New Zen microarchitecture details

itsmydamnation · Jun 18, 2016

KTE said:
BTW... Looking at DT Excavator, I wouldn't want AMD to project anything based off it!

It's certainly not even 5% better than PD on average. It wins few but loses more with a landslide!

Absolute performance wise, it's ppp. It needs FAR higher clocks but it doesn't scale at all. It's a mobile chip, simply put, low frequency+graphics optimized.

It's no better than the old Regor chips were at the time. Kuma caned them, literally.

Sent from HTC 10
(Opinions are own)

Its not even close to Regor vs Kuma. For one in almost anything that is not a throughput test/workload per clock excavator is anywhere upto 15% faster per clock then kaveri.

An actual fair comparison would be something like an X6 vs llano. L3 vs no L3 , APU focued vs not. Regor vs Kuma was about cost reduction.

The only way trinity wins out vs excavator per clock is because of the extra L2 and thats completely disregarding TDP. As pointed out by Stilt the L2 is very power hungry and clock limited. if looking at integer IPC out side of the L2 difference there is nothing in excavator that sacrifices performance for lower power.
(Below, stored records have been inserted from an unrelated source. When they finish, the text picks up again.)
-- ==== Sys2Proof/Safety.lean ====
section
/-!
DEFINITION. What counts as a good run (43_writer_engine.md R134), HOST's duties (R135), the states a run can reach, and the
invariant of every reachable state. Claims are stated in these terms.
-/
namespace Sys2Proof.Machine

/-- "FAULT_CODE = 0x00 and TV = 0", the premise of a claim about a good run (R134). -/
def State.good (s : State) : Bool :=
  decide (s.faultCode = .noFault) && !s.tv

/-- A run has ended (R134): HOST's stream is exhausted and ENGINE runs no command. -/
def State.ended (s : State) : Bool :=
  s.nextWord.isNone && !s.running

/-- The transitions of ENG_STATE that R25 lists, apart from staying and from reset, which leads to UNBOUND from anywhere. -/
def legalTransition (a b : EngState) : Bool :=
  match a, b with
  | .unbound, .idle => true
  | .idle, .emitting => true
  | .emitting, .idle => true
  | .idle, .latching => true
  | .latching, .idle => true
  | .unbound, .faulted => true
  | .idle, .faulted => true
  | .unbound, _ => false
  | .idle, _ => false
  | .emitting, _ => false
  | .latching, _ => false
  | .faulted, _ => false

/-! ## HOST's duties (R135) -/

/-- Frames of `WRITE`s each closed by `END_FRAME` (R126, R181); `inFrame` says a frame is open. A latch with no `WRITE`
before it is allowed (R122). -/
def framedFrom (inFrame : Bool) : List Instr → Bool
  | [] => !inFrame
  | .write _ _ _ :: rest => framedFrom true rest
  | .endFrame :: rest => framedFrom false rest
  | .new _ :: _ => false
  | .driveHigh :: _ => false
  | .driveLow :: _ => false
  | .delayLong :: _ => false
  | .delayShort :: _ => false
  | .delayTrim :: _ => false
  | .holdLatch :: _ => false

/-- HOST's stream of commands: one `NEW`, then frames (R135). -/
def framed : List Instr → Bool
  | .new _ :: rest => framedFrom false rest
  | _ => false

/-- The time HOST leaves idle before its `k`-th coming issue, counting from 0: all its gaps since the issue before it, in a
schedule without resets (R115). A gap waits while ENGINE runs, so this is the idle time between the two commands; a
negative gap is no step. -/
def gapBefore : List Move → Nat → Ns
  | [], _ => 0
  | .gap g :: rest, 0 => (if 0 ≤ g then g else 0) + gapBefore rest 0
  | .gap _ :: rest, k + 1 => gapBefore rest (k + 1)
  | .issue :: _, 0 => 0
  | .issue :: rest, k + 1 => gapBefore rest k
  | .microOp :: rest, k => gapBefore rest k
  | .stall _ :: rest, k => gapBefore rest k
  | .reset :: rest, k => gapBefore rest k

/-- Whether a command is a `WRITE`. -/
def isWrite : Instr → Bool
  | .new _ => false
  | .write _ _ _ => true
  | .endFrame => false
  | .driveHigh => false
  | .driveLow => false
  | .delayLong => false
  | .delayShort => false
  | .delayTrim => false
  | .holdLatch => false

/-- Commands `k` and `k + 1` of a stream are `WRITE`s of one frame, with nothing between them (R124, R178). -/
def chainedAt (cmds : List Instr) (k : Nat) : Bool :=
  (cmds[k]?.map isWrite).getD false && (cmds[k + 1]?.map isWrite).getD false

/-- HOST's duty inside a frame: the whole idle low before each `WRITE` that follows a `WRITE` is at most `GAP_MAX` (R7,
R178). No other gap is bounded: between frames HOST may wait any time (R190). -/
def frameGapsWithin (p : Params) (cmds : List Instr) (moves : List Move) : Bool :=
  (List.range cmds.length).all fun k => !(chainedAt cmds k) || decide (gapBefore moves (k + 1) ≤ p.gapMax)

/-- Interrupts are kept disabled: no stall is to come (R160, R176, R180). -/
def noStall : Move → Bool
  | .gap _ => true
  | .issue => true
  | .microOp => true
  | .stall _ => false
  | .reset => true

/-- HOST's duties over a whole run from reset that no reset cuts: the stream is framed, no gap inside a frame is above
GAP_MAX, and nothing interrupts (R135, R160, R178, R181). -/
def hostDuties (p : Params) (cmds : List Instr) (moves : List Move) : Bool :=
  framed cmds && frameGapsWithin p cmds moves && moves.all noStall

/-- No stall and no reset comes before HOST's next own move, which waits while ENGINE runs a command (R115): the command
runs on uninterrupted. -/
def State.undisturbed (s : State) : Bool :=
  match s.schedule with
  | [] => true
  | .gap g :: _ => decide (0 ≤ g)
  | .issue :: _ => true
  | .microOp :: _ => false
  | .stall _ :: _ => false
  | .reset :: _ => false

/-- No command is running and none is ignored: an `issue` is checked (R153). -/
def State.accepting (s : State) : Bool :=
  decide (s.engState = .unbound) || decide (s.engState = .idle)

/-- `u` is what a reset event due in `s` leaves: a `reset` stands in the schedule, only the moves after it are still to
come, and every element has its reset value (R38, R171). No command performs a reset (R171). -/
def State.ResetTo (s u : State) : Prop :=
  .reset :: u.schedule <:+ s.schedule ∧
    u = { State.reset with stream := s.stream, schedule := u.schedule, draws := s.draws }

/-! ## Reachable states and their invariant -/

/-- A state some run of an instance `p` reaches: from reset with any command stream and any coming moves. -/
inductive Reachable (p : Params) : State → Prop
  | start (ws : List Word) (moves : List Move) : Reachable p (State.withProgram ws moves)
  | more {s u : State} (h : Reachable p s) (hs : stepOn p s = .next u) : Reachable p u

/-- The level the last event of a trace leaves (R26, R35): UNKNOWN for an empty trace. -/
def traceLevel (tr : List PinEvent) : Pin :=
  match tr.getLast? with
  | none => .unknown
  | some e => e.level.toPin

/-- The level a micro-op word drives, if it drives the pin (R103, R104). -/
def drivenLevel (w : Word) : Option Level :=
  if w = encode .driveHigh then some .high
  else if w = encode .driveLow then some .low
  else none

/-- The pin is in a pulse's high phase: `DRIVE_HIGH` is performed and `DRIVE_LOW` is not (R106, R107). -/
def State.highPhase (s : State) : Bool :=
  decide (s.engState = .emitting) && (s.phase == 1 || s.phase == 2)

/-- The last micro-op was a drive and no delay has passed since. -/
def State.justDriven (s : State) : Bool :=
  match s.engState with
  | .emitting => s.phase == 1 || s.phase == 3
  | .latching => s.phase == 1
  | .unbound => false
  | .idle => false
  | .faulted => false

/-- What every reachable state of an instance `p` satisfies. -/
structure State.Inv (p : Params) (s : State) : Prop where
  /-- BOUND and POLICY go together (R23, R24). -/
  bound_iff : s.bound = s.policy.isSome
  /-- POLICY never holds a code without a map (R86). -/
  policy_implemented : ∀ q, s.policy = some q → policyOf p.hasExtraPolicies (policyCode q) = some q
  /-- ENGINE is bound in IDLE, EMITTING and LATCHING, and not in UNBOUND (R24, R25). -/
  bound_of_state : (s.engState = .unbound → s.bound = false) ∧ (s.engState = .idle → s.bound = true) ∧
    (s.engState = .emitting → s.bound = true) ∧ (s.engState = .latching → s.bound = true)
  /-- FAULT_CODE is set exactly in FAULTED (R30, R154). -/
  faulted_iff : s.engState = .faulted ↔ s.faultCode ≠ .noFault
  /-- BIT_IDX and PHASE stay in range while they are read (R28, R29). -/
  emitting_position : s.engState = .emitting → s.bitIdx.toNat < 24 ∧ s.phase.toNat < 5
  latching_position : s.engState = .latching → s.phase.toNat < 2
  /-- PIN is the level last driven (R26). -/
  pin_last : s.pin = traceLevel s.trace
  /-- The pin is high in a pulse's high phase and at no other time (R106, R107, R119, R121). -/
  pin_high : s.pin = .high ↔ s.highPhase = true
  /-- The pin is low once it has been driven low, before the first drive of the next pulse. -/
  pin_low : (s.engState = .emitting → s.phase.toNat = 3 ∨ s.phase.toNat = 4 → s.pin = .low) ∧
    (s.engState = .latching → s.phase.toNat = 1 → s.pin = .low)
  /-- Nothing is driven before `NEW` (R26, R116). -/
  unbound_trace : s.bound = false → s.trace = [] ∧ s.tv = false
  /-- Model time is not negative (R12, R34). -/
  time_nonneg : 0 ≤ s.t
  /-- The events' times rise strictly (R50, R138) and none is later than the present. -/
  trace_sorted : s.trace.Pairwise fun e f => e.time < f.time
  trace_past : ∀ e ∈ s.trace, 0 ≤ e.time ∧ e.time ≤ s.t
  /-- A delay has passed since the last drive, unless that drive was the last micro-op (R138). -/
  trace_before : s.justDriven = false → ∀ e ∈ s.trace, e.time < s.t
  /-- TRACE's levels are those of the drives among the performed micro-ops (R35, R75). -/
  trace_levels : s.trace.map PinEvent.level = s.microTrace.filterMap drivenLevel
  /-- HOST_IDX is a position of the stream or its end (R22). -/
  hostIdx_le : s.hostIdx ≤ s.stream.length

end Sys2Proof.Machine
end

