/-! ## The step -/

/-- A step of HOST's issues HOST's next word, whatever the word and whatever the state in which HOST is not held (R115): by
its schedule, or by default (log entry 6), the step is the issue of that word. Where the word decodes to a command that is
checked, that is `exec` of the command. -/
def Obligations.StepRunsCommand : Prop :=
  (∀ (s : State) (w : Word), s.running = false → s.schedule = [] → s.nextWord = some w →
      step s = issueWord exec w s) ∧
    (∀ (s : State) (w : Word) (rest : List Move), s.running = false → s.schedule = .issue :: rest →
      s.nextWord = some w → step s = issueWord exec w { s with schedule := rest }) ∧
    (∀ (s : State) (w : Word) (i : Instr), s.accepting = true → s.schedule = [] → s.nextWord = some w →
      decodeCommand Config.params.hasExtraPolicies w = .ok i → step s = exec i s) ∧
    ∀ (s : State) (w : Word) (i : Instr) (rest : List Move), s.accepting = true → s.schedule = .issue :: rest →
      s.nextWord = some w → decodeCommand Config.params.hasExtraPolicies w = .ok i →
      step s = exec i { s with schedule := rest }

/-- A step of ENGINE's runs the selected micro-op (R128): `exec` of it, then the recording of its word (R75), then the
advance of the position (log entry 12); `exec` of a selected micro-op always gives a next state. The same where the
schedule asks for the micro-op, as it does before a later stall or reset (log entry 6): the request alone is used up. -/
def Obligations.StepRunsMicroOp : Prop :=
  (∀ (s : State) (i : Instr), s.running = true → s.undisturbed = true → s.selectedMicroOp = some i →
    ∃ u, exec i s = .next u ∧
      step s = .next (State.advancePosition { u with microTrace := u.microTrace ++ [encode i] })) ∧
    ∀ (s : State) (i : Instr) (rest : List Move), s.running = true → s.schedule = .microOp :: rest →
      s.selectedMicroOp = some i →
      ∃ u, exec i { s with schedule := rest } = .next u ∧ u.schedule = rest ∧
        step s = .next (State.advancePosition { u with microTrace := u.microTrace ++ [encode i] })

/-- R106, R107, R118, R120, R128: the micro-op a position selects, and the position after it. That SEQ, BIT_IDX and PHASE
stay as they then are, in states whose rules do not read them, is the model's choice (log entry 19). -/
def Obligations.SequencerPosition : Prop :=
  (∀ s : State, s.engState = .emitting → s.bitIdx.toNat < 24 →
      s.selectedMicroOp =
        (if s.seq.getLsbD s.bitIdx.toNat then
          [Instr.driveHigh, .delayLong, .driveLow, .delayShort, .delayTrim]
        else [Instr.driveHigh, .delayShort, .driveLow, .delayLong, .delayTrim])[s.phase.toNat]?) ∧
    (∀ s : State, s.engState = .latching → s.selectedMicroOp = [Instr.driveLow, .holdLatch][s.phase.toNat]?) ∧
    (∀ s : State, s.engState = .emitting → s.phase.toNat < 4 → s.advancePosition = { s with phase := s.phase + 1 }) ∧
    (∀ s : State, s.engState = .emitting → s.phase = 4 → s.bitIdx.toNat < 23 →
      s.advancePosition = { s with phase := 0, bitIdx := s.bitIdx + 1 }) ∧
    (∀ s : State, s.engState = .emitting → s.phase = 4 → s.bitIdx = 23 →
      s.advancePosition = { s with phase := 0, bitIdx := 24, engState := .idle }) ∧
    (∀ s : State, s.engState = .latching → s.phase = 0 → s.advancePosition = { s with phase := 1 }) ∧
    (∀ s : State, s.engState = .latching → s.phase = 1 →
      s.advancePosition = { s with phase := 0, engState := .idle }) ∧
    ∀ s : State, s.running = false → s.selectedMicroOp = none ∧ s.advancePosition = s

/-- R115: while ENGINE runs a command HOST is held. Whatever is scheduled, a step that is no reset takes no word: HOST_IDX
stays, the stream stays, and the command goes on or completes (R118, R120). It writes neither the binding (R24, R84) nor
FAULT_CODE (R161), nor SEQ: while EMITTING because `WRITE` writes it once, at acceptance (R27), and as the command completes
and in LATCHING by the model's choice (log entry 19). And it takes no gap: a `gap` or `issue` at the front of the schedule
waits there (log entry 6). -/
def Obligations.HostIsHeld : Prop :=
  (∀ s u : State, s.running = true → step s = .next u →
    (u.hostIdx = s.hostIdx ∧ u.stream = s.stream ∧ u.bound = s.bound ∧ u.policy = s.policy ∧ u.seq = s.seq ∧
      u.faultCode = s.faultCode ∧ (u.engState = s.engState ∨ u.engState = .idle)) ∨
    s.ResetTo u) ∧
    (∀ (s u : State) (g : Ns) (rest : List Move), s.running = true → 0 ≤ g → s.schedule = .gap g :: rest →
      step s = .next u → u.schedule = .gap g :: rest) ∧
    ∀ (s u : State) (rest : List Move), s.running = true → s.schedule = .issue :: rest → step s = .next u →
      u.schedule = .issue :: rest

/-- R115 (a): HOST's gap between commands only lets time pass. That it stands in the schedule is the model's form of HOST's
choice (log entry 6). -/
def Obligations.GapOnlyAdvancesTime : Prop :=
  ∀ (s : State) (g : Ns) (rest : List Move), s.running = false → s.schedule = .gap g :: rest → 0 ≤ g →
    step s = .next { s with t := s.t + g, schedule := rest }

/-- R134: with no command running, nothing scheduled and no further word, the run has ended and no agent has a step; that the
model then answers this stop is its own form of a run's end (log entry 3). -/
def Obligations.RunEnds : Prop :=
  ∀ s : State, s.running = false → s.schedule = [] → s.nextWord = none → step s = .fault .streamExhausted

/-- R118, R119, R129, R130: an undisturbed `WRITE`, from its acceptance. It performs exactly its 120 micro-ops in order,
stays EMITTING until the last, and ends IDLE with the pin low, 48 events later, after a time within the tolerances of
`24·(2·D_DRV + 1250)`; HOST's position, the flags and the binding are as they were; so is SEQ, which no rule reads
then (the model's choice: log entry 19). -/
def Obligations.WriteRun : Prop :=
  ∀ (p : Params) (s : State), s.engState = .emitting → s.bitIdx = 0 → s.phase = 0 → s.undisturbed = true →
    (∃ u, runOn p 120 s = .next u ∧ u.engState = .idle ∧ u.pin = .low ∧
      u.microTrace = s.microTrace ++ (writeProgram s.seq).map encode ∧
      u.trace.length = s.trace.length + 48 ∧ u.hostIdx = s.hostIdx ∧ u.stream = s.stream ∧
      u.schedule = s.schedule ∧ u.faultCode = s.faultCode ∧ u.tv = s.tv ∧ u.bound = s.bound ∧
      u.policy = s.policy ∧ u.seq = s.seq ∧
      24 * (2 * p.dDrv + 1250 - p.long.tol - p.short.tol - p.trim.tol) ≤ u.t - s.t ∧
      u.t - s.t ≤ 24 * (2 * p.dDrv + 1250 + p.long.tol + p.short.tol + p.trim.tol)) ∧
    ∀ k, k < 120 → ∃ v, runOn p k s = .next v ∧ v.engState = .emitting

/-- R8, R118, R130, R185: in the nominal model an undisturbed `WRITE` puts a rise every 1250 ns, each followed by its fall
after 800 ns for a one and 400 ns for a zero, and lasts 30 000 ns. -/
def Obligations.NominalWriteWaveform : Prop :=
  ∀ (p : Params) (s : State), p.IsNominal → s.engState = .emitting → s.bitIdx = 0 → s.phase = 0 →
    s.undisturbed = true →
    ∃ u, runOn p 120 s = .next u ∧ u.t = s.t + 30000 ∧
      u.trace = s.trace ++ (List.range 24).flatMap fun k =>
        [⟨s.t + 1250 * (k : Rat), .high⟩,
          ⟨s.t + 1250 * (k : Rat) + (if s.seq.getLsbD k then 800 else 400), .low⟩]

/-- R120, R121, R130: an undisturbed `END_FRAME`, from its acceptance and from any pin level. It ends IDLE after
`D_DRV + D_LATCH`, at least 300 000 ns, and the waveform is low from its one event to the end. -/
def Obligations.EndFrameRun : Prop :=
  ∀ (p : Params) (s : State), s.engState = .latching → s.phase = 0 → s.undisturbed = true → 0 ≤ s.t →
    ∃ u, runOn p 2 s = .next u ∧ u.engState = .idle ∧ u.pin = .low ∧ u.trace = s.trace ++ [⟨s.t, .low⟩] ∧
      u.microTrace = s.microTrace ++ [0x11000000#32, 0x23000000#32] ∧
      u.t = s.t + p.dDrv + p.dLatch ∧ 300000 ≤ u.t - s.t ∧ u.hostIdx = s.hostIdx ∧ u.tv = s.tv ∧
      u.faultCode = s.faultCode ∧ ∀ τ, s.t ≤ τ → τ ≤ u.t → waveAt u.trace u.t τ = some .low

/-! ## Stalls, flags and reset -/

/-- R97, R162, R163: with PREEMPTION a scheduled stall of positive length while ENGINE runs a command, between two micro-ops,
advances time by its length, sets TV in EMITTING and no flag in LATCHING, and changes nothing else. A micro-op has been
performed where the position is past the command's start or TRACE is not empty (log entry 10). Before the first micro-op of
all there is no stall, nor in a state that runs no command, nor one of no length, nor any without
PREEMPTION: the step is the one without it (log entry 6). -/
def Obligations.StallEffects : Prop :=
  (∀ (p : Params) (s : State) (d : Ns) (rest : List Move), p.preemption = true → 0 < d →
      s.schedule = .stall d :: rest → s.engState = .emitting → (s.bitIdx ≠ 0 ∨ s.phase ≠ 0 ∨ s.trace ≠ []) →
      stepOn p s = .next { s with t := s.t + d, tv := true, schedule := rest }) ∧
    (∀ (p : Params) (s : State) (d : Ns) (rest : List Move), p.preemption = true → 0 < d →
      s.schedule = .stall d :: rest → s.engState = .latching → (s.phase ≠ 0 ∨ s.trace ≠ []) →
      stepOn p s = .next { s with t := s.t + d, schedule := rest }) ∧
    ∀ (p : Params) (s : State) (d : Ns) (rest : List Move), s.schedule = .stall d :: rest →
      (p.preemption = false ∨ d ≤ 0 ∨ s.running = false ∨
        (s.phase = 0 ∧ (s.engState = .emitting → s.bitIdx = 0) ∧ s.trace = [])) →
      stepOn p s = stepOn p { s with schedule := rest }

/-- R30, R31, R157, R163: no step but a reset clears TV or FAULT_CODE or changes a code once set, and TV is set only by a
stall between two micro-ops in EMITTING on an instance with PREEMPTION. -/
def Obligations.FlagsAreSticky : Prop :=
  ∀ (p : Params) (s u : State), stepOn p s = .next u →
    ((s.tv = true → u.tv = true) ∧ (s.faultCode ≠ .noFault → u.faultCode = s.faultCode) ∧
      (u.tv = true → s.tv = true ∨
        (s.engState = .emitting ∧ s.betweenMicroOps = true ∧ p.preemption = true ∧
          ∃ d, 0 < d ∧ .stall d ∈ s.schedule ∧ u.t = s.t + d))) ∨
    s.ResetTo u

/-- R171, R173: a reset takes effect in every state, running or not: every element of R38 returns to its value in
State.reset, which for SEQ, BIT_IDX and PHASE, to which R38 gives none, is the model's choice (log entry 1). The micro-op
trace, no element of R38, is emptied with TRACE (DESIGN CHOICE, log entry 14); HOST's stream, its coming moves and the draw
counter stay (log entry 7). -/
def Obligations.ResetTakesEffectAnywhere : Prop :=
  ∀ (s : State) (rest : List Move), s.schedule = .reset :: rest →
    step s = .next { State.reset with stream := s.stream, schedule := rest, draws := s.draws }

/-- R36, R38: the values the spec gives for reset, and STATUS after reset. -/
def Obligations.ResetValues : Prop :=
  State.reset.engState = .unbound ∧ State.reset.bound = false ∧ State.reset.policy = none ∧
    State.reset.pin = .unknown ∧ State.reset.faultCode = .noFault ∧ State.reset.tv = false ∧ State.reset.t = 0 ∧
    State.reset.trace = [] ∧ State.reset.hostIdx = 0 ∧ State.reset.status = 0x00000080#32

/-- R36: STATUS field by field, with the codes of R23, R25 and R152. -/
def Obligations.StatusFields : Prop :=
  ∀ s : State,
    s.status.extractLsb' 0 3 = (match s.engState with
      | .unbound => 0#3 | .idle => 1#3 | .emitting => 2#3 | .latching => 3#3 | .faulted => 4#3) ∧
    s.status.extractLsb' 3 1 = BitVec.ofBool s.bound ∧
    (s.bound = false → s.status.extractLsb' 4 2 = 0#2) ∧
    (∀ q, s.bound = true → s.policy = some q → s.status.extractLsb' 4 2 = (match q with
      | .brg => 0#2 | .rgb => 1#2 | .grb => 2#2)) ∧
    s.status.extractLsb' 6 2 = (match s.pin with | .low => 0#2 | .high => 1#2 | .unknown => 2#2) ∧
    s.status.extractLsb' 8 1 = BitVec.ofBool s.tv ∧
    s.status.extractLsb' 9 7 = 0#7 ∧
    s.status.extractLsb' 16 8 = (match s.faultCode with
      | .noFault => 0x00#8 | .illegalOpcode => 0x01#8 | .reservedNonzero => 0x02#8 | .badPolicy => 0x03#8
      | .notBound => 0x04#8 | .alreadyBound => 0x05#8) ∧
    s.status.extractLsb' 24 5 = (if s.engState = .emitting then s.bitIdx else 0#5) ∧
    s.status.extractLsb' 29 3 = (if s.engState = .emitting ∨ s.engState = .latching then s.phase else 0#3) ∧
    State.reset.status = 0x00000080#32

/-! ## Every step of the machine -/

/-- The invariant holds after reset with any command stream and any coming moves, on every instance. -/
def Obligations.InvariantAtReset : Prop :=
  (∀ p : Params, State.reset.Inv p) ∧
    ∀ (p : Params) (ws : List Word) (moves : List Move), (State.withProgram ws moves).Inv p

/-- R20 to R38, R86, R121, R138: the invariant of Safety.lean is kept by every step from every state that has it: of every
instance, and of the machine. -/
def Obligations.StepKeepsInvariant : Prop :=
  (∀ (p : Params) (s u : State), s.Inv p → stepOn p s = .next u → u.Inv p) ∧
    ∀ s u : State, s.Inv Config.params → step s = .next u → u.Inv Config.params

/-- R25: from a state with the invariant, a step leaves ENG_STATE as it is, makes a transition the rule lists, or is a
reset, which leads to UNBOUND. -/
def Obligations.OnlyLegalTransitions : Prop :=
  ∀ s u : State, s.Inv Config.params → step s = .next u →
    u.engState = s.engState ∨ legalTransition s.engState u.engState = true ∨
      s.ResetTo u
the funny thing about IPC is the C, so the point of your post was........

coercitiv · Jun 18, 2016

The Stilt said:
Since certain people claim that shrinking virtually any design from 28nm bulk to 14nm FinFet LPP will immediately increase the Fmax by 50 - 100%, I'm really keen to see how that will work out :sneaky:

It's not about automatic Fmax but rather about giving the chip some breathing room in power usage, hence potentially higher clocks.

However, I have yet to see people hope or claim 50-100% increase, when even Nvidia brought about 40% at best. How about we hope for 20-40% instead?

The Stilt · Jun 18, 2016

KTE said:
BTW... Looking at DT Excavator, I wouldn't want AMD to project anything based off it!

It's certainly not even 5% better than PD on average. It wins few but loses more with a landslide!

Absolute performance wise, it's ppp. It needs FAR higher clocks but it doesn't scale at all. It's a mobile chip, simply put, low frequency+graphics optimized.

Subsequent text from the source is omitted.